Ideal customers have similar traits. Therefore, smart salespeople do this with their customers…
Ideal customers, those that fit your ideal customer profile, are the backbone of your revenue stream. Smart salespeople study the subtle differences and focus on acquiring the good ones and avoiding the bad ones. So, what do smart salespeople do with bad customers?
They fire them.
Yes, smart salespeople know that the time, energy and effort wasted on “net loss” customers affect their opportunity costs. They affect the relationship between scarcity and choice. Smart salespeople choose whom they will sell to.
Smart salespeople rate their customers. Next, they categorize them into three basic groups – Ideal, Acceptable and Poor. Finally, they use demographics (company size, revenue, etc.) and psychographics (interests, attitudes and opinions) to further categorize them.
Here are traits in each category to help you identify your best and worst customers:
1. Ideal Customer
An Ideal Customer meets most or all of the ideal traits you’ve defined.

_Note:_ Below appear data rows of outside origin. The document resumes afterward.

-- ==== Sys2Proof/Config.lean ====
section
/-! DEFINITION. The free values: the orders that the spec leaves open when two events fall in one CLK period. -/

namespace Sys2Proof

/-- When an EPOCH edge and an event of the memory port fall in one CLK period either may be taken first
(R92, R149): `true` takes the EPOCH filter first. DESIGN CHOICE, log 9: a free value, applied to `State.freeIndex`. -/
opaque Config.epochFirst : Nat → Bool

/-- When MWAIT_N is negated in the very period in which 64 × T periods are reached either may be taken
first (R104): `true` takes the timeout. DESIGN CHOICE, log 9: a free value, applied to `State.freeIndex`. -/
opaque Config.timeoutFirst : Nat → Bool

end Sys2Proof
end

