/-- R44, R49: RUN.WRITE writes whole words at consecutive word indices of the run and leaves every other byte of overlay RAM
as it was; or refuses by the first check that applies. -/
def Obligations.RunWriteStoresWords : Prop :=
  ∀ (f : Frame) (s : State), Addressed f s →
    (f.payload.length = 4 + 2 * (byteAt f.payload 3).toNat →
      (31 < (byteAt f.payload 0).toNat ∨ byteAt f.payload 3 = 0#8 ∨ 16 < (byteAt f.payload 3).toNat) →
      exec (.runWrite f) s = .next (answered s f .range [])) ∧
      ∀ (r : Fin 32) (w : Nat) (data : List Word), 1 ≤ data.length → data.length ≤ 16 → w ≤ 65535 →
        f.payload = BitVec.ofNat 8 r.val :: (inTwo w ++ BitVec.ofNat 8 data.length :: data.flatMap fun v => inTwo v.toNat) →
        (∀ refusal, runWriteRefusal s r w data.length = some refusal →
          exec (.runWrite f) s = .next (answered s f refusal [])) ∧
        (runWriteRefusal s r w data.length = none →
          ∃ ram : List Host.Cell,
            exec (.runWrite f) s = .next (answered { s with overlay := { s.overlay with ram := ram } } f .ok []) ∧
              (∀ b : Nat,
                (∀ k x, k < data.length → wordPlace s.overlay.runs[r].pages (w + k) = some x → b ≠ x ∧ b ≠ x + 1) →
                ramRead ram b = ramRead s.overlay.ram b) ∧
              (RamCanonical s → s.overlay.runs[r].pages.Nodup → ∀ k x v, data[k]? = some v →
                wordPlace s.overlay.runs[r].pages (w + k) = some x → ramReadWord ram x = v))

/-- R44, R45, R50, R55: RUN.READ answers the words as they stand and RUN.INFO the run's record, its flags and the free-page
count; both change nothing and refuse as their tables say. -/
def Obligations.RunReadAndInfoReport : Prop :=
  (∀ (f : Frame) (s : State) (b c : Byte) (w : Nat), Addressed f s → w ≤ 65535 →
      f.payload = b :: (inTwo w ++ [c]) →
      (31 < b.toNat ∨ c = 0#8 ∨ 16 < c.toNat → exec (.runRead f) s = .next (answered s f .range [])) ∧
        ∀ r : Fin 32, r.val = b.toNat → 1 ≤ c.toNat → c.toNat ≤ 16 →
          exec (.runRead f) s = .next
            (if s.overlay.runs[r].state = .unused then answered s f .noRun []
            else if 128 * s.overlay.runs[r].pages.length < w + c.toNat then answered s f .range []
            else
              answered s f .ok
                (b :: (inTwo w ++ c :: (List.range c.toNat).flatMap fun k =>
                  match wordPlace s.overlay.runs[r].pages (w + k) with
                  | some x => [ramRead s.overlay.ram (x + 1), ramRead s.overlay.ram x]
                  | none => [0xFF#8, 0xFF#8])))) ∧
    ∀ (f : Frame) (s : State) (b : Byte), Addressed f s → f.payload = [b] →
      (31 < b.toNat → exec (.runInfo f) s = .next (answered s f .range [])) ∧
        ∀ r : Fin 32, r.val = b.toNat →
          exec (.runInfo f) s = .next
            (answered s f .ok
              ([b, runStateValue s.overlay.runs[r].state, BitVec.ofNat 8 s.overlay.runs[r].pages.length]
                ++ inTwo (16 * s.overlay.runs[r].pages.length)
                ++ [BitVec.ofNat 8
                    ((refersTo s.maps.staged r).toNat + 2 * (refersTo s.maps.active r).toNat
                      + 4 * (inFallbackMap s r).toNat + 8 * (isLive s r).toNat + 16 * (isPinned s r).toNat),
                  BitVec.ofNat 8 s.overlay.free.length]
                ++ s.overlay.runs[r].pages.map fun page => BitVec.ofNat 8 page.val))

/-- R41, R51, R52: RUN.FREE releases an OPEN run that no map refers to, its pages joining the tail of the free list; an OPEN
run that a map refers to retires; a RETIRING run stays as it is; UNUSED and FILLING runs and ids above 31 are refused. -/
def Obligations.RunFreeReleasesOrRetires : Prop :=
  ∀ (f : Frame) (s : State) (b : Byte), Addressed f s → f.payload = [b] →
    (31 < b.toNat → exec (.runFree f) s = .next (answered s f .range [])) ∧
      ∀ r : Fin 32, r.val = b.toNat →
        exec (.runFree f) s = .next
          (match s.overlay.runs[r].state with
          | .unused => answered s f .noRun []
          | .filling => answered s f .busy []
          | .retiring => answered s f .ok [b, 3#8]
          | .opened =>
            if isReferenced s r then
              answered
                { s with overlay := { s.overlay with
                  runs := s.overlay.runs.set r.val ⟨.retiring, s.overlay.runs[r].pages⟩ } }
                f .ok [b, 3#8]
            else
              answered
                { s with overlay := { s.overlay with
                  runs := s.overlay.runs.set r.val ⟨.unused, []⟩
                  free := s.overlay.free ++ s.overlay.runs[r].pages } }
                f .ok [b, 0#8])

/-- R41, R53: the release test releases every RETIRING run that no map refers to, and no other, the pages joining the tail of
the free list in ascending run id; it changes nothing else. -/
def Obligations.ReleaseTestFreesUnreferenced : Prop :=
  ∀ s : State,
    let goes : Fin 32 → Bool := fun r => s.overlay.runs[r].state == .retiring && !isReferenced s r
    s.releaseTest = { s with overlay := s.releaseTest.overlay } ∧ s.releaseTest.overlay.ram = s.overlay.ram ∧
      (∀ r : Fin 32, s.releaseTest.overlay.runs[r] = if goes r then ⟨.unused, []⟩ else s.overlay.runs[r]) ∧
      s.releaseTest.overlay.free =
        s.overlay.free ++ (List.finRange 32).flatMap fun r => if goes r then s.overlay.runs[r].pages else []

/-! ## Generations, commit and trial (chapter 4) -/

namespace Sys2Proof.Claim

/-- Whether a slot of Staged names a FILLING run (R58, check 4). -/
def namesFilling (s : State) (i : Fin 32) : Bool :=
  match s.maps.staged[i] with
  | some ⟨_, _, _, _, _, _, _, .substitute run _ _⟩ => s.overlay.runs[run].state == .filling
  | _ => false

/-- A COMMIT accepted (R59, R60, R65), with its answer. -/
def commitTaken (s : State) (f : Frame) (p : PendingCommit) : State :=
  if p.boundary = .now then
    if s.inFlight then
      answered { s with gen := ⟨.pending { p with due := true }, s.gen.generation⟩ } f .ok
        (1#8 :: inTwo s.gen.generation.toNat)
    else answered (committed s p) f .ok ((if p.trial then 2#8 else 0#8) :: inTwo (s.gen.generation + 1).toNat)
  else answered { s with gen := ⟨.pending p, s.gen.generation⟩ } f .ok (1#8 :: inTwo s.gen.generation.toNat)

end Sys2Proof.Claim

/-- R58 to R60, R65: a COMMIT is refused PENDING, TRIAL_OPEN, RANGE or INVALID with the lowest offending slot, in that order;
otherwise it waits for its boundary, and NOW takes effect at once or falls due at the end of the access in flight. -/
def Obligations.CommitAcceptedOrRefused : Prop :=
  ∀ (f : Frame) (s : State), Addressed f s → f.payload.length = 6 →
    (∀ p, s.gen.commit = .pending p → exec (.commit f) s = .next (answered s f .pending [])) ∧
      (∀ t, s.gen.commit = .trial t → exec (.commit f) s = .next (answered s f .trialOpen [])) ∧
      (s.gen.commit = .none →
        (3 < (byteAt f.payload 0).toNat ∨ (byteAt f.payload 0 = 2#8 ∧ (byteAt f.payload 3).toNat % 2 = 1) ∨
          1 < (byteAt f.payload 4).toNat →
          exec (.commit f) s = .next (answered s f .range [])) ∧
        ∀ (b : Boundary) (mark : Addr) (trial : Bool) (window : Byte),
          f.payload = boundaryValue b :: (inThree mark.toNat ++ [if trial then 1#8 else 0#8, window]) →
          (∀ a, b = .mark a → a = mark ∧ mark.toNat % 2 = 0) →
          (∀ i : Fin 32, namesFilling s i = true → (∀ j : Fin 32, j < i → namesFilling s j = false) →
            exec (.commit f) s = .next (answered s f .invalid [BitVec.ofNat 8 i.val])) ∧
            ((∀ i : Fin 32, namesFilling s i = false) →
              exec (.commit f) s = .next (commitTaken s f ⟨b, trial, window, false⟩)))

/-- R67: COMMIT.CANCEL removes a pending commit whose boundary has not occurred and changes nothing else; in every other state
it is answered NOT_PENDING and changes nothing. -/
def Obligations.CommitCancelRemovesPending : Prop :=
  ∀ (f : Frame) (s : State), Addressed f s → f.payload = [] →
    (∀ p, s.gen.commit = .pending p → p.due = false →
      exec (.commitCancel f) s = .next (answered { s with gen := { s.gen with commit := .none } } f .ok [])) ∧
      ((∀ p, s.gen.commit = .pending p → p.due = true) →
        exec (.commitCancel f) s = .next (answered s f .notPending []))
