/-! ### State.mcsFalls -/

@[simp] theorem State.mcsFalls_pending (s : State) :
    s.mcsFalls.pending = s.pending := rfl
@[simp] theorem State.mcsFalls_pins (s : State) :
    s.mcsFalls.pins = s.pins := rfl
@[simp] theorem State.mcsFalls_straps (s : State) :
    s.mcsFalls.straps = s.straps := rfl
@[simp] theorem State.mcsFalls_hau (s : State) :
    s.mcsFalls.hau = s.hau := rfl
@[simp] theorem State.mcsFalls_maps (s : State) :
    s.mcsFalls.maps = s.maps := rfl
@[simp] theorem State.mcsFalls_overlay (s : State) :
    s.mcsFalls.overlay = s.overlay := rfl
@[simp] theorem State.mcsFalls_gen (s : State) :
    s.mcsFalls.gen = s.gen := rfl
@[simp] theorem State.mcsFalls_seq (s : State) :
    s.mcsFalls.seq = s.seq := rfl
@[simp] theorem State.mcsFalls_mpc (s : State) :
    s.mcsFalls.mpc = s.mpc := rfl
@[simp] theorem State.mcsFalls_capture (s : State) :
    s.mcsFalls.capture = s.capture := rfl
@[simp] theorem State.mcsFalls_journal (s : State) :
    s.mcsFalls.journal = s.journal := rfl
@[simp] theorem State.mcsFalls_notices (s : State) :
    s.mcsFalls.notices = s.notices := rfl
@[simp] theorem State.mcsFalls_freeIndex (s : State) :
    s.mcsFalls.freeIndex = s.freeIndex := rfl

/-! ### State.mcsRises -/

theorem State.mcsRises_frame (s : State) :
    s.mcsRises.pins = s.pins ∧ s.mcsRises.straps = s.straps ∧ s.mcsRises.hau = s.hau ∧ s.mcsRises.maps = s.maps ∧
      s.mcsRises.overlay = s.overlay ∧ s.mcsRises.gen = s.gen ∧ s.mcsRises.seq = s.seq ∧ s.mcsRises.mpc = s.mpc ∧
      s.mcsRises.capture = s.capture ∧ s.mcsRises.journal = s.journal ∧ s.mcsRises.notices = s.notices ∧
      s.mcsRises.freeIndex = s.freeIndex := by
  unfold State.mcsRises; split <;> simp
@[simp] theorem State.mcsRises_pins (s : State) :
    s.mcsRises.pins = s.pins := (State.mcsRises_frame s).1
@[simp] theorem State.mcsRises_straps (s : State) :
    s.mcsRises.straps = s.straps := (State.mcsRises_frame s).2.1
@[simp] theorem State.mcsRises_hau (s : State) :
    s.mcsRises.hau = s.hau := (State.mcsRises_frame s).2.2.1
@[simp] theorem State.mcsRises_maps (s : State) :
    s.mcsRises.maps = s.maps := (State.mcsRises_frame s).2.2.2.1
@[simp] theorem State.mcsRises_overlay (s : State) :
    s.mcsRises.overlay = s.overlay := (State.mcsRises_frame s).2.2.2.2.1
@[simp] theorem State.mcsRises_gen (s : State) :
    s.mcsRises.gen = s.gen := (State.mcsRises_frame s).2.2.2.2.2.1
@[simp] theorem State.mcsRises_seq (s : State) :
    s.mcsRises.seq = s.seq := (State.mcsRises_frame s).2.2.2.2.2.2.1
@[simp] theorem State.mcsRises_mpc (s : State) :
    s.mcsRises.mpc = s.mpc := (State.mcsRises_frame s).2.2.2.2.2.2.2.1
@[simp] theorem State.mcsRises_capture (s : State) :
    s.mcsRises.capture = s.capture := (State.mcsRises_frame s).2.2.2.2.2.2.2.2.1
@[simp] theorem State.mcsRises_journal (s : State) :
    s.mcsRises.journal = s.journal := (State.mcsRises_frame s).2.2.2.2.2.2.2.2.2.1
@[simp] theorem State.mcsRises_notices (s : State) :
    s.mcsRises.notices = s.notices := (State.mcsRises_frame s).2.2.2.2.2.2.2.2.2.2.1
@[simp] theorem State.mcsRises_freeIndex (s : State) :
    s.mcsRises.freeIndex = s.freeIndex := (State.mcsRises_frame s).2.2.2.2.2.2.2.2.2.2.2

/-! ### State.headerSampled -/

theorem State.headerSampled_frame (s : State) (h : Byte) (b : List Bool) :
    (s.headerSampled h b).pending = s.pending ∧ (s.headerSampled h b).pins = s.pins ∧
      (s.headerSampled h b).straps = s.straps ∧ (s.headerSampled h b).hau = s.hau ∧
      (s.headerSampled h b).maps = s.maps ∧ (s.headerSampled h b).overlay = s.overlay ∧
      (s.headerSampled h b).gen = s.gen ∧ (s.headerSampled h b).seq = s.seq ∧ (s.headerSampled h b).mpc = s.mpc ∧
      (s.headerSampled h b).capture = s.capture ∧ (s.headerSampled h b).journal = s.journal ∧
      (s.headerSampled h b).notices = s.notices ∧ (s.headerSampled h b).freeIndex = s.freeIndex := by
  unfold State.headerSampled; split <;> simp
@[simp] theorem State.headerSampled_pending (s : State) (h : Byte) (b : List Bool) :
    (s.headerSampled h b).pending = s.pending := (State.headerSampled_frame s h b).1
@[simp] theorem State.headerSampled_pins (s : State) (h : Byte) (b : List Bool) :
    (s.headerSampled h b).pins = s.pins := (State.headerSampled_frame s h b).2.1
@[simp] theorem State.headerSampled_straps (s : State) (h : Byte) (b : List Bool) :
    (s.headerSampled h b).straps = s.straps := (State.headerSampled_frame s h b).2.2.1
@[simp] theorem State.headerSampled_hau (s : State) (h : Byte) (b : List Bool) :
    (s.headerSampled h b).hau = s.hau := (State.headerSampled_frame s h b).2.2.2.1
@[simp] theorem State.headerSampled_maps (s : State) (h : Byte) (b : List Bool) :
    (s.headerSampled h b).maps = s.maps := (State.headerSampled_frame s h b).2.2.2.2.1
@[simp] theorem State.headerSampled_overlay (s : State) (h : Byte) (b : List Bool) :
    (s.headerSampled h b).overlay = s.overlay := (State.headerSampled_frame s h b).2.2.2.2.2.1
@[simp] theorem State.headerSampled_gen (s : State) (h : Byte) (b : List Bool) :
    (s.headerSampled h b).gen = s.gen := (State.headerSampled_frame s h b).2.2.2.2.2.2.1
@[simp] theorem State.headerSampled_seq (s : State) (h : Byte) (b : List Bool) :
    (s.headerSampled h b).seq = s.seq := (State.headerSampled_frame s h b).2.2.2.2.2.2.2.1
@[simp] theorem State.headerSampled_mpc (s : State) (h : Byte) (b : List Bool) :
    (s.headerSampled h b).mpc = s.mpc := (State.headerSampled_frame s h b).2.2.2.2.2.2.2.2.1
@[simp] theorem State.headerSampled_capture (s : State) (h : Byte) (b : List Bool) :
    (s.headerSampled h b).capture = s.capture := (State.headerSampled_frame s h b).2.2.2.2.2.2.2.2.2.1
@[simp] theorem State.headerSampled_journal (s : State) (h : Byte) (b : List Bool) :
    (s.headerSampled h b).journal = s.journal := (State.headerSampled_frame s h b).2.2.2.2.2.2.2.2.2.2.1
@[simp] theorem State.headerSampled_notices (s : State) (h : Byte) (b : List Bool) :
    (s.headerSampled h b).notices = s.notices := (State.headerSampled_frame s h b).2.2.2.2.2.2.2.2.2.2.2.1
@[simp] theorem State.headerSampled_freeIndex (s : State) (h : Byte) (b : List Bool) :
    (s.headerSampled h b).freeIndex = s.freeIndex := (State.headerSampled_frame s h b).2.2.2.2.2.2.2.2.2.2.2.2
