-- ==== Sys2Proof/Tests/Slice0.lean ====
section
/-! SUPPORT. Tests: ill-formed terms refused, the spec's tables and worked examples, one step each, and for every statement
with hypotheses a witness that meets them. Expected values come from the sections of spec/ that the names give. -/

open Sys2Proof Sys2Proof.Machine Sys2Proof.Safety Sys2Proof.Claim

set_option maxRecDepth 20000

namespace Sys2Proof.Tests

/-! ## Helpers -/

/-- A frame for unit 0. -/
def fr (p : List Byte) : Frame := ⟨0#3, 0x5A#8, p⟩

/-- The state after a command. -/
def after (c : Instr) (s : State) : State :=
  match exec c s with
  | .next t => t
  | _ => s

/-- The response buffer after a command. -/
def answer (c : Instr) (s : State) : Status × List Byte :=
  ((after c s).mpu.buffer.status, (after c s).mpu.buffer.payload)

/-- The reset state without its RESTARTED notice. -/
def quiet : State := { State.reset with notices := ⟨[], maskAtReset⟩ }

def mapOf (l : List (Fin 32 × Entry)) : SlotMap := l.foldl (fun m x => m.set x.1.val (some x.2)) emptyMap

def runsOf (l : List (Fin 32 × Run)) : Vector Run 32 := l.foldl (fun v x => v.set x.1.val x.2) noRuns

/-- An entry for all phases and kinds of access. -/
def anyEntry (base : Addr) (length : Nat) (action : EntryAction) : Entry :=
  ⟨base, length, 0xF#4, true, true, true, false, action⟩

def withActive (m : SlotMap) (s : State) : State := { s with maps := { s.maps with active := m } }
def withStaged (m : SlotMap) (s : State) : State := { s with maps := { s.maps with staged := m } }
def withRuns (v : Vector Run 32) (free : List (Fin 128)) (s : State) : State := { s with overlay := ⟨v, free, s.overlay.ram⟩ }
def withCommit (c : CommitState) (g : Word) (s : State) : State := { s with gen := ⟨c, g⟩ }
def withSeq (f : Seq → Seq) (s : State) : State := { s with seq := f s.seq }
def withPins (f : Pins → Pins) (s : State) : State := { s with pins := f s.pins }

/-- A host READ at a byte address. -/
def readAt (a : Nat) : Access := ⟨.read, wordAddr a, .both, 0#16⟩
def fetchAt (a : Nat) : Access := ⟨.fetch, wordAddr a, .both, 0#16⟩
def writeAt (a : Nat) (lanes : Lanes) (w : Word) : Access := ⟨.write, wordAddr a, lanes, w⟩

/-- The decision of an access that no entry decides. -/
def byDefault (a : Access) : Decision := ⟨none, .default, 0#2, 0#16, a.addr, false⟩

/-- A strobe of the host path under the reset settings of MS0. -/
def strobeOf (a : Access) : PortAccess :=
  ⟨.host, a.addr, if a.kind = .write then some (a.lanes, a.data) else none, 24#5, true, 100#8, 0, false⟩

/-- A host access in DEVICE, its strobe on the port and asserted at the host. -/
def onDevice (a : Access) (s : State) : State :=
  { s with
    pins := { s.pins with rd := a.kind != .write, wr := a.kind == .write }
    hau := { s.hau with state := .device, access := some a, decision := some (byDefault a) }
    mpc := { s.mpc with access := some (strobeOf a) } }

/-- A capture of `j` with `n` words copied and its next word on the port. -/
def capturing (j : CaptureJob) (n : Nat) (s : State) : State :=
  { s with
    capture := ⟨.running, some j, n, false⟩
    overlay := s.overlay.setState j.run .filling
    mpc := { s.mpc with access := some (s.capturePortAccess (j.wordAddress n)) } }

/-- One period with each of the given lines. -/
def onLines (l : List SpiLines) : List ClockSample := l.map fun x => ⟨false, false, 0, x⟩

/-- The lines of a whole transaction with these bits on MDI. -/
def transaction (bits : List Bool) : List ClockSample := onLines (mcsDown :: (clocked bits ++ mcsUp))

def scripted (l : List ClockSample) (s : State) : State := withPins (fun p => { p with script := l }) s

/-- The state after as many periods as its script has entries. -/
def played (s : State) : State := State.levelsChange^[s.pins.script.length] s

You highest success rate comes from selling to a fully qualified buyer that fits your ideal customer profile. Now, these customers should be the ones who value your solution. They are the ones who buy from you repeatedly and tell others about you.
Key traits:
- Buy value
- Pay premium price and on-time
- Buy consistently or exclusively
- Buy all of your products/service with upgrades
- Pay for your advisement/expertise
- Promote you to their network
- Desire partnership and value you as part of their team
- Make excellent case studies
- Provide glowing testimonials
Profit in business comes from repeat customers, customers that boast about your project or service, and that bring friends with them.– W. Edwards Deming
2. Acceptable Customer
An Acceptable Customer meets some of the ideal traits you’ve defined
These buyers may be smaller accounts that buy intermittently. Also, larger accounts that buy at a discount. Knowing that, these also can be good customers. However, the returns are not as strong as ideal customers that fuel your business growth.
Key traits:
- Buy somewhere between value and price
- Negotiate for discounts
- Buy somewhat regularly
- Want favors occasionally thrown in – free advisement/expertise
- Moderate willingness to provide testimonials
- Rarely buy all of your products or only buy standard with no upgrades
3. Poor Customer
A Poor Customer meets few or none of the ideal traits you’ve defined.
These buyers cost you time and money. They erode company morale. That means your resources get drained. Unfortunately, some reps see these buyers as low hanging fruit. In other words, these customers appear to be an easy sale requiring less effort. That’s not the case. These buyers will distract you from selling and servicing your ideal customers.
Key traits:
- Excessive demands and complaints
- Infrequent purchases
- Buy on price only
- Value is irrelevant
- Insist on a discount to a break even point or worse, you lose margin
- Slow to pay
- Expect your advisement/expertise for free
- Waste your time
What does your customer list look like now? Once you’ve defined your ideal customer profile, focus on filtering your prospects. That way you pursue the best customers with the greatest benefit.